UM POR UM – ESTUDO COMPARADO SOBRE AS ELEIÇÕES EM TEMPOS DE PANDEMIA (AMÉRICA LATINA E NO MUNDO)

Entrevista com a jornalista Patrícia Campos Mello acerca dos efeitos da disseminação de informações falsas, no Brasil e na experiência internacional

 

Samara Castro | Patrícia Campos Mello

Patrícia Campos Mello, respondendo a questionamento inicial sobre o disparo em massa, apontou que diversos países possuem instrumentos para disseminar a desinformação, sendo o Facebook e o Twitter meios muito utilizados por conta falsas, e que o Brasil é o segundo mercado que mais utiliza o WhatsApp (atrás somente da Índia), o que se deve também ao fato de algumas operadoras oferecerem o uso dessa plataforma sem descontar do pacote de dados.

No WhatsApp, aponta, é possível a circulação de informações descontextualizadas sem rastros, pois até mesmo diante de medidas judiciais o repasse de dados de usuários se mostra complicado. Assim, ainda que se deva defender a criptografia nos meios de comunicação, é necessário perceber que ela possibilita a disseminação de campanha sem responsabilização, ante a dificuldade de se descobrir o autor das divulgações e de se identificar o financiador dessas disseminações.

Na sequência, Patrícia Campos citou o caso de bloqueio da conta no Paypal do Olavo de Carvalho, destacando que essa conduta se deu porque a plataforma é uma empresa privada de pagamento e Olavo teria violado os seus termos de uso. Logo, a decisão por derrubar o conta se deu claramente em virtude da forte pressão social, sem haver violação à liberdade de expressão, algo que é muito comum nesse tipo de empresa, que teme represálias de anunciantes.

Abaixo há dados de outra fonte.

-- ==== Sys2Proof/Machine/Flags.lean ====
section
/-! DEFINITION. What is derived from the records: hold causes, alert conditions and the ALERT output, held actions, effective limits, pool counts. -/

namespace Sys2Proof.Machine

/-- R163: a power-on reset or a pin reset is in progress. -/
def State.inReset (s : State) : Bool := !s.pins.supplyStable || s.pins.nreset

/-- R150: the four sources of the hold-cause set. -/
def State.holdSet (s : State) : HoldSet :=
  { stopsense := decide (s.line.filtered = .opened), uplinkPort := decide (s.portU.state = .down),
    uplinkWatchdog := s.line.watchdogHold, downlink := decide (s.portD.state = .down) }

def HoldSet.isEmpty (h : HoldSet) : Bool := !h.stopsense && !h.uplinkPort && !h.uplinkWatchdog && !h.downlink

/-! ### Lanes -/

def Causes.isEmpty (c : Causes) : Bool :=
  !c.overload && !c.driveFault && !c.cutTimeout && !c.bitBroken && !c.spindown

def Causes.has (c : Causes) : Cause → Bool
  | .overload => c.overload | .driveFault => c.driveFault | .cutTimeout => c.cutTimeout
  | .bitBroken => c.bitBroken | .spindown => c.spindown

def Causes.add (c : Causes) : Cause → Causes
  | .overload => { c with overload := true } | .driveFault => { c with driveFault := true }
  | .cutTimeout => { c with cutTimeout := true } | .bitBroken => { c with bitBroken := true }
  | .spindown => { c with spindown := true }

/-- R125: BIT-BROKEN and SPINDOWN always latch. -/
def Causes.latching (c : Causes) : Bool := c.bitBroken || c.spindown

/-- R104: the lane counts toward the WEAR-LIMIT alert condition. -/
def Life.alerts (l : Life) : Bool := l.reached && (decide (l.behaviour = .note) || decide (l.behaviour = .stopNew))

/-- R104 -/
def Life.withheld (l : Life) : Bool := l.reached && (decide (l.behaviour = .stopNew) || decide (l.behaviour = .park))

/-- R104 -/
def Life.parkHold (l : Life) : Bool := l.reached && decide (l.behaviour = .park)

/-- R112 -/
def Life.remaining (l : Life) : Nat := l.limit - l.wear

/-- R119: the percentage a limit level gives. -/
def levelPercent (level : Nat) : Nat := 60 + 10 * level

/-- R119: in FALLBACK the percentage of the level one below, and 60 at level 0. -/
def Governor.effectiveLimit (g : Governor) : Nat :=
  if g.state = .fallback then levelPercent (g.level - 1) else levelPercent g.level

/-- R119, R126: the load is back down, at or below the effective limit less 10; an absent load is. -/
def Governor.backDown (g : Governor) (load : Option Nat) : Bool := decide (load.getD 0 ≤ g.effectiveLimit - 10)

/-! ### Recipes and nests -/

/-- R2: the free count of the board pool is its size less the reservations of all slots. -/
def State.freeBoards (s : State) : Nat := Config.boardPool - (s.recipes.toList.map fun r => r.boards.length).sum

/-- R2 -/
def State.freeTabs (s : State) : Nat := Config.tabPool - (s.recipes.toList.map fun r => r.tabs.length).sum

/-- R7: the defined tab templates that name a board. -/
def RecipeSlot.derivedTabs (r : RecipeSlot) (board : Nat) : Nat :=
  r.tabs.countP fun t => match t with | some x => x.board = board | none => false

/-- R18: STACKED, REJECTED and LOST are the terminal states. -/
def BoardState.terminal : BoardState → Bool
  | .stacked | .rejected | .lost => true
  | _ => false

/-- R26: the nest a work position names. -/
def WorkPos.nest? : WorkPos → Option Nest
  | .a => some .a
  | .b => some .b
  | _ => none

/-- R104, R106 and the alert conditions of R153, in the order of R167. -/
def State.alertConditions (s : State) : List Bool :=
  [ s.lanes.toList.any fun l => !l.causes.isEmpty,
    s.nests.a.vacuumFlag || s.nests.b.vacuumFlag,
    s.lanes.toList.any fun l => l.life.alerts,
    decide (s.line.state = .held),
    s.bays.toList.any fun b => decide (b.state = .full),
    s.portU.degraded || s.portD.degraded,
    s.ret.overflow,
    s.ret.answerLost ]

def State.alertByte (s : State) : Byte := setByte s.alertConditions

/-- R154: the ALERT output is asserted while a condition whose mask entry is on is set, and released through a reset. -/
def State.alertOut (s : State) : Bool := !s.inReset && decide (s.alertByte &&& s.line.mask ≠ 0)

end Sys2Proof.Machine
end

Em novo questionamento, informou que nenhum país conseguiu criar uma legislação que resolva todos os problemas nessa temática. E que, no Brasil, deve-se temer a circulação de informações e o uso das redes para fazer campanha eleitoral. Como exemplo, citou que na Índia houve a criação de um programa em que o governo distribuía celulares com um aplicativo já instalado que propagava dados do usuário. Segundo ela, esse tipo de aplicativo irá chegar logo no Brasil para segmentar mensagens para eleitores específicos.

Samara Castro, na sequência, abordou a migração da audiência controlada pelas plataformas para outras, tendência que pode efetivamente chegar ao Brasil como técnica de marketing político. A isso, respondeu Patrícia que o Tribunal Superior Eleitoral vedou o disparo em massa, e que, com isso, o WhatsApp passou a processar empresas por uso irregular de sua plataforma.

Finalizando o painel, apontou Patrícia Campos que na pandemia houve uma revalorização do jornalismo profissional, justamente porque quando se trata de assunto sério – como o são os óbitos em decorrência da COVID -, a sociedade requer uma fonte confiável e não uma informação proveniente do seu grupo do WhatsApp.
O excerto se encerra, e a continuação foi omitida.